Qt Designer is a tool for designing and building graphical user interfaces (GUIs) from Qt widgets. You can compose and customize your widgets or dialogs and test them using different styles and resolutions.
Widgets and forms created with Qt Designer are integrated seamlessly with programmed code, using the Qt signals and slots mechanism, that lets you easily assign behavior to graphical elements. All properties set in Qt Designer can be changed dynamically within the code. Furthermore, features like widget promotion and custom plugins allow you to use your own widgets with Qt Designer.
UIs that use widgets are clearly structured and enforce a platform look and feel, which makes them useful for traditional applications. However, they are static, and do not fully make use of the large high-resolution screens, touch input, and significant graphics power that are becoming common in portable consumer devices, such as mobile phones, media players, set-top boxes, and netbooks.
Qt Quick Designer allows you to easily develop animations by using a declarative programming language called QML. In QML, a user interface is specified as a tree of objects with properties.
You use a visual editor to create items, screens, and applications, as well as define changes in their state, transitions from one state to another, and user actions that change the states. Qt Quick Designer generates the necessary code for you.
You can use the code editor to write code in Qt C++ or in the QML declarative programming language.

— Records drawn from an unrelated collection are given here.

-- ==== Sys2Proof/Machine/Select.lean ====
section
/-! DEFINITION. Selection and sampling (R155 to R164): the order of R157, the temperature cases and passes of R160, TOPK and
SAMPLE over rows in memory, SMAXT and ARGMX over groups, CMPR and EXPD. -/

namespace Sys2Proof.Machine

/-! ### The order of R157 and the computation of R160 -/

/-- Float pattern `a` ranks above `b`: +∞ through the finite values to −∞, every NaN below. -/
def ranksAbove (f : Fmt) (a b : Nat) : Bool :=
  if isNanPat f a then false else if isNanPat f b then true else cmpX (valueOf f a) (valueOf f b) == 1

/-- (a, i) stands before (b, j) under ≺ (R157). -/
def precedes (f : Fmt) (a : Nat × Nat) (b : Nat × Nat) : Bool :=
  ranksAbove f a.1 b.1 || (!ranksAbove f b.1 a.1 && a.2 < b.2)

/-- Insert a pair under ≺. -/
def insertPair (f : Fmt) (p : Nat × Nat) : List (Nat × Nat) → List (Nat × Nat)
  | [] => [p]
  | q :: r => if precedes f p q then p :: q :: r else q :: insertPair f p r

/-- A row element in binary64; a NaN becomes the default NaN. -/
def toD (f : Fmt) (x : Nat) : Nat := (roundX .D .rne 0 (valueOf f x)).1

/-- The cases of a temperature in the order of R160: NaN, near zero, negative, +∞, finite. -/
inductive Temp where
  | nan | greedy | negative | infinite | finite
  deriving DecidableEq, Repr

/-- The case of a temperature pattern. -/
def tempOf (f : Fmt) (t : Nat) : Temp :=
  match valueOf f t with
  | .nan => .nan
  | .inf s => if s then .negative else .infinite
  | .num s m e _ => if m = 0 ∨ (bitLen m : Int) - 1 + e < -126 then .greedy else if s then .negative else .finite

/-- A temperature that gives TEMP, and whether it raises IV. -/
def tempBad (f : Fmt) (t : Nat) : Option Bool :=
  match tempOf f t with
  | .nan => some (isSig f t)
  | .negative => some true
  | _ => none

/-- What a sampler keeps: the best pair (index plus one) or the greatest finite logit and what was seen (bit 0 a finite one,
bit 1 +∞), the sum S, the last positive index plus one, the sum P, the index found plus one, and the greatest finite logit read so far
(R438), as its pattern plus one. -/
structure Sampler where
  best : Nat := 0
  idx  : Nat := 0
  seen : Nat := 0
  sum  : Nat := 0
  last : Nat := 0
  part : Nat := 0
  hit  : Nat := 0
  top  : Nat := 0
  deriving DecidableEq, Repr

def Sampler.list (a : Sampler) : List Nat := [a.best, a.idx, a.seen, a.sum, a.last, a.part, a.hit, a.top]

def Sampler.ofList (l : List Nat) : Sampler :=
  { best := l.getD 0 0, idx := l.getD 1 0, seen := l.getD 2 0, sum := l.getD 3 0, last := l.getD 4 0, part := l.getD 5 0,
    hit := l.getD 6 0, top := l.getD 7 0 }

/-- A finite binary64 pattern. -/
def finiteD (x : Nat) : Bool := !isNanPat .D x && !isInfPat .D x

/-- Sum of two binary64 patterns. -/
def addD (a b : Nat) : Nat := (roundP .D .rne 0 (addP .rne (valueOf .D a, 0) (valueOf .D b, 0))).1

/-- exp((l − m) / t) in binary64 (R160). -/
def expWeight (t : XV) (m l : Nat) : Nat :=
  let d := (roundP .D .rne 0 (divP (addP .rne (valueOf .D l, 0) ((valueOf .D m).neg, 0)) (t, 0))).1
  (special .exp .D .rne 0 d).1

/-- The weight of a logit (R160). -/
def Sampler.weight (a : Sampler) (c : Temp) (t : XV) (l : Nat) : Nat :=
  if c = .infinite then (if finiteD l then oneOf .D else 0)
  else if bitOf a.seen 1 then (if valueOf .D l == .inf false then oneOf .D else 0)
  else if finiteD l then expWeight t a.best l else 0

/-- One logit in pass 0: the first pair under ≺, or the greatest finite logit. -/
def Sampler.pass0 (a : Sampler) (c : Temp) (i l : Nat) : Sampler :=
  if c = .greedy then (if a.idx = 0 || precedes .D (l, i) (a.best, a.idx - 1) then { a with best := l, idx := i + 1 } else a)
  else if valueOf .D l == .inf false then { a with seen := a.seen ||| 2 }
  else if finiteD l then
    (if !bitOf a.seen 0 || ranksAbove .D l a.best then { a with best := l, seen := a.seen ||| 1 } else a)
  else a

/-- One logit in pass 1. -/
def Sampler.pass1 (a : Sampler) (c : Temp) (t : XV) (i l : Nat) : Sampler :=
  let w := a.weight c t l
  { a with sum := addD a.sum w, last := if w = 0 then a.last else i + 1 }

/-- One logit in pass 2, against T. -/
def Sampler.pass2 (a : Sampler) (c : Temp) (t : XV) (T i l : Nat) : Sampler :=
  if a.hit ≠ 0 then a
  else
    let w := a.weight c t l
    let p := addD a.part w
    { a with part := p, hit := if w ≠ 0 ∧ cmpX (valueOf .D p) (valueOf .D T) = 1 then i + 1 else 0 }

/-- T = Round(D, u × S, RTZ) with the draw's upper 53 bits. -/
def sampleT (draw S : Nat) : Nat := (roundP .D .rtz 0 (mulP (.num false (draw >>> 11) (-53) false, 0) (valueOf .D S, 0))).1

/-- Note a logit that has been read. -/
def Sampler.note (a : Sampler) (l : Nat) : Sampler :=
  if finiteD l ∧ (a.top = 0 ∨ ranksAbove .D l (a.top - 1)) then { a with top := l + 1 } else a

/-- Take a granule of logits into a pass. -/
def Sampler.take (a : Sampler) (c : Temp) (t : XV) (pass T : Nat) (ls : List (Nat × Nat)) : Sampler :=
  ls.foldl (fun (a : Sampler) p =>
    let a := a.note p.2
    if pass = 0 then a.pass0 c p.1 p.2 else if pass = 1 then a.pass1 c t p.1 p.2 else a.pass2 c t T p.1 p.2) a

You can use QML to build highly dynamic, custom user interfaces from a rich set of QML elements. Qt Quick helps programmers and designers collaborate to build the fluid user interfaces that are becoming common in portable consumer devices, such as mobile phones, media players, set-top boxes and netbooks.

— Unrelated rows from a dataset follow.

/-- Every access that an arrival depends on has reached a scope (R293); entries of die copy queues are performed. -/
def State.certifies (s : State) (deps : List Nat) (p5 : Bool) (scope : Nat) : Bool :=
  deps.all fun d => s.reached d 127 (barPaths p5) scope && !s.ops.any fun q => q.id == d && q.kind == .dq

/-- The barrier a firing names. -/
def Fire.bar (x : Fire) : BarId := barOf x.f.tag.ctx.toNat x.f.n (field (md x.n) 2 0) (field (im x.n) 3 0) false

/-- N of an arrival. -/
def Fire.party (x : Fire) : Nat := field (im x.n) 31 8 + 1

/-- Send an arrival up the tree: its operation waits for the root (R331, R337). -/
def Fire.arriveAt (x : Fire) (s : State) (b : BarId) (kind : OpKind) (value : Option Tok) (desc : List Byte) : State :=
  let (id, s) := s.newId
  let (aid, s) := s.newId
  let s := s.addOp { x.op s id kind with st := .active, desc := desc }
  let a : Arrival := { id := aid, bar := b, n := x.f.n, op := id, party := x.party, p5 := !b.coll && bitOf (md x.n) 3,
                       deps := s.live x.deps, value := value, src := value.isSome,
                       who := (x.own s).map fun (g, _, i) => { serial := g.serial, kernel := i.kernel, replica := i.replica } }
  { s with arrivals := s.arrivals ++ [a] }

/-- BARA (R337): one arrival; the ticket follows when the root has numbered it. -/
def execBara (n : Node) (s : State) : Host.Outcome State Fault Refusal := fire 0x167 n s true fun x s =>
  x.arriveAt s x.bar .barArrive none []

/-- BART (R339): one arrival that waits for its generation. -/
def execBart (n : Node) (s : State) : Host.Outcome State Fault Refusal := fire 0x169 n s true fun x s =>
  let t := x.port 0
  x.arriveAt s x.bar .barArrive (if bitOf (md n) 4 then some (if t.isErr then t else t.slice 0 1) else none) []

/-- A ticket's generation counts as released (R338). -/
def ticketDone (released ticket : Nat) : Bool :=
  let d := (released + 2 ^ 32 - ticket % 2 ^ 32) % 2 ^ 32
  1 ≤ d && d ≤ 2 ^ 31

/-- BARW (R338): the ticket goes on once its generation is released. -/
def execBarw (n : Node) (s : State) : Host.Outcome State Fault Refusal := fire 0x168 n s false fun x s =>
  let g := (x.port 0).elem 4 0 0
  if ticketDone (s.bar x.bar).released g && !s.halted x.f.tag.ctx then x.emitAll s [{ out := 0, tok := x.one32 g }]
  else
    let (id, s) := s.newId
    s.addOp { x.op s id .barWait with st := .active, nums := [g] }

/-! ### Generations (R331 to R335) -/

/-- Wake a BARW whose ticket counts as released (R338). -/
def State.wakeBarw (s : State) (o : Op) : State :=
  let g := o.nums.getD 0 0
  if o.kind == .barWait && ticketDone (s.bar o.fire.bar).released g && !s.halted o.fir.tag.ctx then
    s.closeOp o 0 fun s => o.fire.emitAll s (out0 (o.fire.one32 g))
  else s

/-- Count an arrival into the generation being formed: the state, and its generation. -/
def Bar.count (b : Bar) (a : Arrival) : Bar × Nat :=
  let add (g : Gen) : Gen := { g with
    count := g.count + 1, deps := joinDeps g.deps a.deps, p5 := if a.p5 then joinDeps g.p5 a.deps else g.p5, ops := g.ops ++ [a.op],
    values := g.values ++ a.value.toList, who := g.who ++ a.who.toList }
  match b.gens.getLast? with
  | some g =>
    if g.count < g.party then ({ b with gens := b.gens.dropLast ++ [add g] }, g.gen)
    else
      let k := b.released + b.gens.length
      ({ b with gens := b.gens ++ [add { gen := k, party := a.party, count := 0, deps := [], p5 := [], values := [], ops := [], who := [] }] }, k)
  | none =>
    ({ b with gens := [add { gen := b.released, party := a.party, count := 0, deps := [], p5 := [], values := [], ops := [], who := [] }] }, b.released)

/-- N of the generation that the next arrival joins. -/
def Bar.forming (b : Bar) : Option Nat := b.gens.getLast?.bind fun g => if g.count < g.party then some g.party else none

/-- An arrival may be numbered now (R331): none from a later core has been numbered in this cycle. -/
def Bar.inTurn (b : Bar) (a : Arrival) (cycle : Nat) : Bool :=
  match b.last with
  | some (t, n) => t != cycle || n ≤ a.n
  | none => true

Qt Creator provides support for building and running Qt applications for desktop environment (Windows, Linux, and Mac OS) and mobile devices (Symbian, Maemo, and MeeGo). Build settings allow you to quickly switch between build targets.
When you build an application for a mobile device target with a device connected to the development PC, Qt Creator generates an installation package, installs in on the device, and executes it.

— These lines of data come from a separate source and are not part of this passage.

/-- Matched sets of a restored element are waiting tokens again, and every token but those of the output buffer follows R104
anew (R113); a firing that stood in line at a pipe or waited with its Emits fires anew. -/
def State.unmatch (s : State) (n elem : Nat) : State :=
  let x := s.elem n elem
  let ids := x.ready.map (·.id)
  let s : State := { s with groups := s.groups.map fun g => { g with pipes := g.pipes.map fun p =>
    { p with waits := p.waits.filter fun i => !ids.contains i, takes := p.takes.filter fun t => !ids.contains t.2 } } }
  let s := s.setElem n elem { x with ready := [], conc := x.conc.map fun y => { y with spilled := false } }
  let s := x.ready.reverse.foldl (fun s f => s.unreord n elem f) s
  let s := x.ready.foldl (fun s f => f.inputs.foldl (fun s t => s.addEntry n elem f.slot t) s) s
  s.settleAll n elem true

/-- A number that a device's write, a waiting answer or a shelved record of this package has is known under the new one too. -/
def State.rename (s : State) (h : Shelf) (r : Ren) : State :=
  if !r.own then s
  else { s with pend := s.pend.map fun w => { w with also := w.also ++ ((w.own :: w.also).filter (· < h.fresh)).map r.op } }

/-- The restored operation, with the element that it was given meanwhile. -/
def State.recall (s : State) (o : Op) : Op :=
  match s.told.find? fun p => o.was.contains p.1 with
  | some p => { o with nums := [p.2] }
  | none => o

/-- Load what an image keeps into the fabric. The groups and launches that the target still has of it make room. -/
def State.loadShelf (s : State) (h : Shelf) (r : Ren) : State :=
  let again (d : Nat) (l : Launch) : Bool := r.own && l.ctx == r.ctx && h.launches.any fun k => k.1 == d && k.2.number == l.number
  let s : State := { s.rename h r with
    groups := s.groups.filter (fun g => !(g.ctx == r.ctx && g.state == .shelved)),
    binderies := s.binderies.map fun b => (b.1, { b.2 with launches := b.2.launches.filter fun l => !again b.1 l }) }
  let s : State := { s with
    fresh := max s.fresh (h.fresh + r.off),
    ops := s.ops ++ (h.ops.map r.oper).map s.recall,
    elems := (r.elems h.elems).foldl (fun m (k, x) => Assoc.set {} m k x) s.elems,
    cores := h.cores.foldl (fun m (k, x) => Assoc.set {} m k (r.core x)) s.cores,
    groups := s.groups ++ h.groups.map r.group,
    bars := s.bars ++ h.bars.map r.barrier,
    dieqs := s.dieqs ++ h.dieqs.map (fun d => { d with ctx := r.ctx, ops := d.ops.map r.op }),
    counts := s.counts ++ h.counts.map (fun k => { k with ctx := r.ctx, own := r.op k.own, stopper := k.stopper.map r.op }),
    arrivals := s.arrivals ++ h.arrivals.map r.arrival,
    commits := s.commits ++ h.commits.map r.commit,
    marks := s.marks ++ h.marks.map (fun m => { m with id := r.op m.id, serial := r.op m.serial, deps := r.deps m.deps }) }
  let s := s.elems.foldl (fun (s : State) p => if h.cores.any (·.1 == p.1 / 128) then s.unmatch (p.1 / 128) (p.1 % 128) else s) s
  h.launches.foldl (fun s (d, l) =>
    s.modBind d fun b => { b with launches := b.launches ++
      [{ l with ctx := r.ctx, serial := r.op l.serial, source := l.source.map r.source }] }) s

/-! ### Placing anew under another defect map (R364, R209) -/

/-- The folio of a group, as far as placement needs it. -/
def Group.folio (g : Group) : Folio :=
  { kernels := g.kernels, nodes := g.nodes.map (fun w => FNode.ofWords w.1.toNat w.2.toNat), pool := g.pool, convs := g.convs,
    order := g.order, digest := g.digest }

/-- New places of the nodes of groups, in launch order; none where one does not fit. Each is old core, element, slot and the
new element and slot. -/
def State.replace (s : State) (cores : List Nat) : List Group → Taken → Option (List (Nat × Nat × Nat × Nat × Nat))
  | [], _ => some []
  | g :: rest, taken =>
    let spots := g.insts.filter (·.state != .evicted) |>.map fun i => (i.kernel, i.replica, i.n)
    let key (k n : Nat) : Nat := keyOf [leNat g.digest, k, n, s.plat.epoch.toNat]
    match s.placeAll g.folio key cores.contains spots taken [] with
    | .error _ => none
    | .ok is =>
      let moves := g.insts.flatMap fun i => match is.find? fun j => j.kernel == i.kernel && j.replica == i.replica with
        | some j => (i.nodes.zip j.nodes).map fun (a, b) => (i.n, a.2.1, a.2.2, b.2.1, b.2.2)
        | none => []
      let taken := taken ++ (Group.taken { g with insts := is })
      (s.replace cores rest taken).map (moves ++ ·)

/-- Where the slots of an image stand after a restore: as saved while the epoch is the same, else placed anew. -/
def State.placesOf (s : State) (h : Shelf) (epoch : Nat) : Option (Nat → Nat → Nat → Nat × Nat) :=
  if epoch = s.plat.epoch.toNat then some fun _ e k => (e, k)
  else (s.replace (h.cores.map (·.1)) h.groups []).map fun ms n e k =>
    match ms.find? fun m => m.1 == n && m.2.1 == e && m.2.2.1 == k with
    | some m => m.2.2.2
    | none => (e, k)

/-! ### Save descriptors and extents (R361, R362) -/

/-- The words of a save descriptor and of its extents; none where it is zero, breaks R361 or cannot be read. -/
def State.saveDesc (s : State) (n addr path : Nat) : Option (List Nat × List (Nat × Nat)) × State :=
  if addr = 0 ∨ addr % 64 ≠ 0 then (none, s)
  else
    let (b, s) := s.devRead n addr 64 path
    match b with
    | none => (none, s)
    | some b =>
      let w := (wordsOf b).map (·.toNat)
      let g (i : Nat) : Nat := w.getD i 0
      let next := field (g 0) 47 32
      if field (g 0) 55 48 ≠ 0 ∨ field (g 0) 31 0 ≠ 0 ∨ next = 0 ∨ 4096 < next ∨ g 3 % 16 ≠ 0 ∨ (w.drop 4).any (· ≠ 0) then (none, s)
      else
        let (t, s) := s.devRead n (g 3) (16 * next) path
        match t with
        | none => (none, s)
        | some t =>
          let es := (chunksOf 16 t.length t).map fun e => (numAt e 0 8, numAt e 8 8)
          (if es.all fun e => field e.1 62 52 == 0 && e.1 % 4096 == 0 && field e.2 62 58 == 0 && field e.2 28 0 != 0 then some (w, es) else none, s)

/-- Fields of an extent. -/
def extBad (e : Nat × Nat) : Bool := bitOf e.2 63
def extUsed (e : Nat × Nat) : Nat := field e.2 57 29
def extLen (e : Nat × Nat) : Nat := field e.2 28 0
def extWord (e : Nat × Nat) (bad : Bool) (used : Nat) : Nat := ofBool bad * 2 ^ 63 + used * 2 ^ 29 + extLen e

/-- Write a word or bytes at a physical address, if that can be done. -/
def State.devPut (s : State) (n addr : Nat) (b : List Byte) : State := (s.devWrite 0 n addr b).getD s

/-- The first extent from `i` on that takes another unit, with its units used. -/
def nextExtent (es : List (Nat × Nat)) : Nat → Nat → Nat → Option (Nat × Nat)
  | 0, _, _ => none
  | fuel + 1, i, used => match es[i]? with
    | none => none
    | some e => if extBad e || extLen e ≤ used then nextExtent es fuel (i + 1) 0 else some (i, used)

/-- Overlay words to every core of a partition, in the stream of its die (R362, R364). -/
def State.overlay (s : State) (c : BitVec 6) (cores : List Nat) (cmd : Nat) : State :=
  cores.foldl (fun s n => s.modBind (dieOf n) fun b => { b with stream := b.stream ++ [(n, ctlWord cmd c)] }) s

end Sys2Proof.Machine
end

You can publish the installation packages on the Nokia Store. For Symbian devices, the packages must be signed.
Qt Creator is integrated with a set of helpful tools, such as version control systems and Qt Simulator.
Version Control Systems
The recommended way to build a project is to use a version control system. Qt Creator uses the version control system's command line clients to access your repositories. The following version control systems are supported:
The functions available to you in Qt Creator depend on the version control system. Basic functions are available for all the supported systems. They include comparing files with the latest versions stored in the repository and displaying the differences, viewing versioning history and change details, annotating files, and committing and reverting changes.
You can use the Qt Simulator to test Qt applications that are intended for mobile devices in an environment similar to that of the device. You can change the information that the device has about its configuration and environment.
The Qt Simulator is installed as part of the Qt SDK. After it is installed, you can select it as a build target in Qt Creator.
Qt Creator does not include a debugger. It provides a debugger plugin that acts as an interface between the Qt Creator core and external native debuggers:
- GNU Symbolic Debugger (gdb)
- Microsoft Console Debugger (CDB)
- internal Java Script debugger
Qt Creator displays the raw information provided by the native debuggers in a clear and concise manner with the goal to simplify the debugging process as much as possible without losing the power of the native debuggers. You can use the native debuggers to debug the C++ language.
You can connect mobile devices to your development PC and debug processes running on the devices.